This guide explains how migration and change management work in Vona within the Cabloy monorepo.

Why this system exists

Vona provides a migration mechanism designed for long-lived modular projects.

Several important characteristics define this migration system:

  • module-aware migration
  • multi-tenant initialization support
  • test-data support
  • production-safe execution
  • full access to the Vona ecosystem inside migration code

This makes migration in Vona more than a one-off schema script. It is part of the framework’s modular lifecycle.

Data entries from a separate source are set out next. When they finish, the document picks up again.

-- ==== Sys2Proof/Machine/LaneFile.lean ====
section
/-! DEFINITION. The Lane File window of a context and its accesses (R188 to R190). A child uses its parent's window (R309). -/

namespace Sys2Proof.Machine

/-- Bytes of a step's window: 32 lanes of W words (R30). -/
def windowBytes (r : StepRec) : Nat := 128 * r.words
/-- `n` bytes at a window offset; those beyond the window read zero (R188). -/
def windowRead (r : StepRec) (off n : Nat) : List Byte :=
  (memRead r.window off n).zipIdx.map fun e => if off + e.2 < windowBytes r then e.1 else 0
/-- A window with bytes written; those beyond it are dropped (R188). -/
def windowWrite (r : StepRec) (off : Nat) (bs : List Byte) : StepRec :=
  { r with window := memWrite r.window off (bs.take (windowBytes r - off)) }

/-- The step of a context. -/
def stepOf (s : State) (c : Nat) : Option StepRec := match ctxAt s c with
  | none => none
  | some x => stepAt s x.stp
/-- `s` with the step of a context changed. -/
def modStepOf (s : State) (c : Nat) (f : StepRec → StepRec) : State := match ctxAt s c with
  | none => s
  | some x => modStep s x.stp f

/-- The iteration of element `j` of a firing; an all-standing firing has no range and counts as iteration 0. DEDUCED (log entry 37). -/
def iterAt (f : Firing) (j : Nat) : Nat := if allStanding f then 0 else (f.iter + j) % 65536
/-- The window offset of element `j` (R189). -/
def laneOff (vec : Bool) (r : RawTy) (f : Firing) (q : Port) (j : Nat) : Nat :=
  elemAt (operand f q) j % 2 ^ 32 + (if vec then widthBytes (rawWidth r) * (iterAt f j % 32) else 0)
/-- What is wrong with an access at a window offset (R188). DEDUCED (log entry 40). -/
def laneBad (w : StepRec) (r : RawTy) (off : Nat) : Option Nat :=
  if off % widthBytes (rawWidth r) ≠ 0 then some 0x131
  else if windowBytes w < off + widthBytes (rawWidth r) then some 0x130
  else none
/-- The first element of a firing whose access is wrong: its position, offset and cause. DEDUCED (log entry 19). -/
def laneFault (w : StepRec) (vec : Bool) (r : RawTy) (m : FireMode) (f : Firing) (q : Port) : Option (Nat × Nat × Nat) :=
  if passed f.waive 0x131 then none
  else ((firedElems m f).filterMap fun j => (laneBad w r (laneOff vec r f q j)).map fun c => (j, laneOff vec r f q j, c)).head?

/-- The widths that a Lane File instruction takes, with its addresses on port `q` (R161, R189). -/
def laneWidths (r : RawTy) (q z : Port) : Option Width := if z == q then some .w32 else some (rawWidth r)
/-- A Lane File firing: checks, then `go` on its step, counted by element (R392). -/
def laneGo (vec : Bool) (r : RawTy) (m : FireMode) (q : Port) (s : State) (f : Firing)
    (go : StepRec → List Nat → State → State) : State :=
  match operandFault f (laneWidths r q) (if q = .a then [] else [.a]) .pass with
  | some c => fireFault s f c (fireInfo f)
  | none =>
    match stepOf s f.ctx with
    | none => s
    | some w =>
      match laneFault w vec r m f q with
      | some (j, off, c) => fireFault s f c { noInfo with iter := iterAt f j, addr := BitVec.ofNat 64 off }
      | none => go w (firedElems m f) (ctxCount s f.ctx 0x005 (firedElems m f).length)

/-- The elements of a firing written in ascending iteration (R190). -/
def laneStore (vec : Bool) (r : RawTy) (f : Firing) (w : StepRec) (js : List Nat) : StepRec :=
  js.foldl (fun w j => windowWrite w (laneOff vec r f .b j)
    (leBytes (widthBytes (rawWidth r)) (elemAt f.a j % 2 ^ widthBits (rawWidth r)))) w
/-- The value read at element `j`. -/
def laneValue (vec : Bool) (r : RawTy) (f : Firing) (q : Port) (w : StepRec) (j : Nat) : Dbl :=
  BitVec.ofNat 64 (leNat (windowRead w (laneOff vec r f q j) (widthBytes (rawWidth r))))

/-- The loads (R189): unscaled values. -/
def laneLoad (vec : Bool) (f : FireMode) (ts : List Target) (r : RawTy) (s : State) : Next :=
  onFire f s (passEos s ts) (nullsUnless (fun g => operandFault g (laneWidths r .a) [] .pass) s f ts) fun g =>
    laneGo vec r f .a s g fun w _ s =>
      (runsFrom 0 (firedMask f g)).foldl (fun s q =>
        sendRun s g ts q.1 (freshToken 0 ((List.range q.2).map fun k => laneValue vec r g .a w (q.1 + k)) (rawWidth r) false (inputBits g))) s
/-- The stores (R189): sinks (R48). -/
def laneSave (vec : Bool) (f : FireMode) (r : RawTy) (s : State) : Next :=
  onFire f s (fun _ _ => s) (nullsUnless (fun g => operandFault g (laneWidths r .b) [] .pass) s f []) fun g =>
    laneGo vec r f .b s g fun _ js s =>
      sinkBits (modStepOf s g.ctx fun w => laneStore vec r g w js) g.ctx (inputBits g)

/-- LFLD (R189). -/
def execLfld (f : FireMode) (t u : Target) (r : RawTy) (s : State) : Next := laneLoad false f [t, u] r s
/-- LFST (R189). -/
def execLfst (f : FireMode) (r : RawTy) (s : State) : Next := laneSave false f r s
/-- LFLD_V (R189). -/
def execLfldV (f : FireMode) (t u : Target) (r : RawTy) (s : State) : Next := laneLoad true f [t, u] r s
/-- LFST_V (R189). -/
def execLfstV (f : FireMode) (r : RawTy) (s : State) : Next := laneSave true f r s

/-- The values that `lfswp` replaces, element by element: each is read and written as one access. -/
def laneSwap (r : RawTy) (f : Firing) (w : StepRec) (js : List Nat) : List (Nat × Dbl) :=
  match js with
  | [] => []
  | j :: rest => (j, laneValue false r f .b w j) :: laneSwap r f (laneStore false r f w [j]) rest

/-- LFSWP (R189): a store for R48 that delivers the bytes replaced. -/
def execLfswp (f : FireMode) (t u : Target) (r : RawTy) (s : State) : Next :=
  onFire f s (passEos s [t, u]) (nullsUnless (fun g => operandFault g (laneWidths r .b) [] .pass) s f [t, u]) fun g =>
    laneGo false r f .b s g fun w js s =>
      let old := laneSwap r g w js
      let s1 := sinkBits (modStepOf s g.ctx fun w => laneStore false r g w js) g.ctx (inputBits g)
      (runsFrom 0 (firedMask f g)).foldl (fun s q =>
        sendRun s g [t, u] q.1 (freshToken 0 ((List.range q.2).map fun k => (tabFind old (q.1 + k)).getD 0) (rawWidth r) false (inputBits g))) s1

end Sys2Proof.Machine
end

Migration in the backend contract loop

A useful backend-contract-loop lifecycle mental model is:

  • entity and model define the current structural contract
  • DTOs and controllers define the API contract on top of that structure
  • meta.version manages schema evolution and initialization data
  • tests verify that the migrated backend still satisfies the intended contract

That is why migration should be understood as part of the same backend thread, not as a separate maintenance topic.

Define data version

Each module declares its current data version in its own package.json.

Representative pattern:

json
{
  "name": "vona-module-demo-student",
  "vonaModule": {
    "fileVersion": 1
  }
}

The key rule is:

  • increment fileVersion when a released module introduces a new schema change that must be applied in sequence

In the scaffolded CRUD workflow, this is not an isolated maintenance step. The generator-driven thread treats fileVersion as part of the same backend evolution path that also touches entity/model/controller/test resources.

meta.version

Vona uses a bean named meta.version to organize migration code for a module.

Create it with:

bash
npm run vona :create:bean meta version -- --module=demo-student

Representative shell:

typescript
@Meta()
export class MetaVersion extends BeanBase {}

Three change scenarios

Three migration scenarios are defined:

ScenarioPurpose
updateschema evolution such as tables and fields
initinstance- or tenant-specific initialization data
testtest-only data for the test environment

This split is one of the most important Vona migration ideas because it separates:

  • structural change
  • initialization logic
  • test data setup

A practical generated-thread interpretation is:

  • update follows schema and entity/model evolution
  • init follows instance-aware initialization needs introduced by the backend feature
  • test keeps the generated or refined contract easy to verify under the test lifecycle

Update: schema migration

Representative pattern:

typescript
@Meta()
export class MetaVersion extends BeanBase implements IMetaVersionUpdate {
  async update(options: IMetaVersionUpdateOptions) {
    if (options.version === 1) {
      await this.bean.model.createTable('demoStudent', table => {
        table.basicFields();
        table.string('name', 50);
        table.string('description', 255);
      });
    }
  }
}

A typed style based on entity metadata is also supported, and it is usually the better long-term default when possible.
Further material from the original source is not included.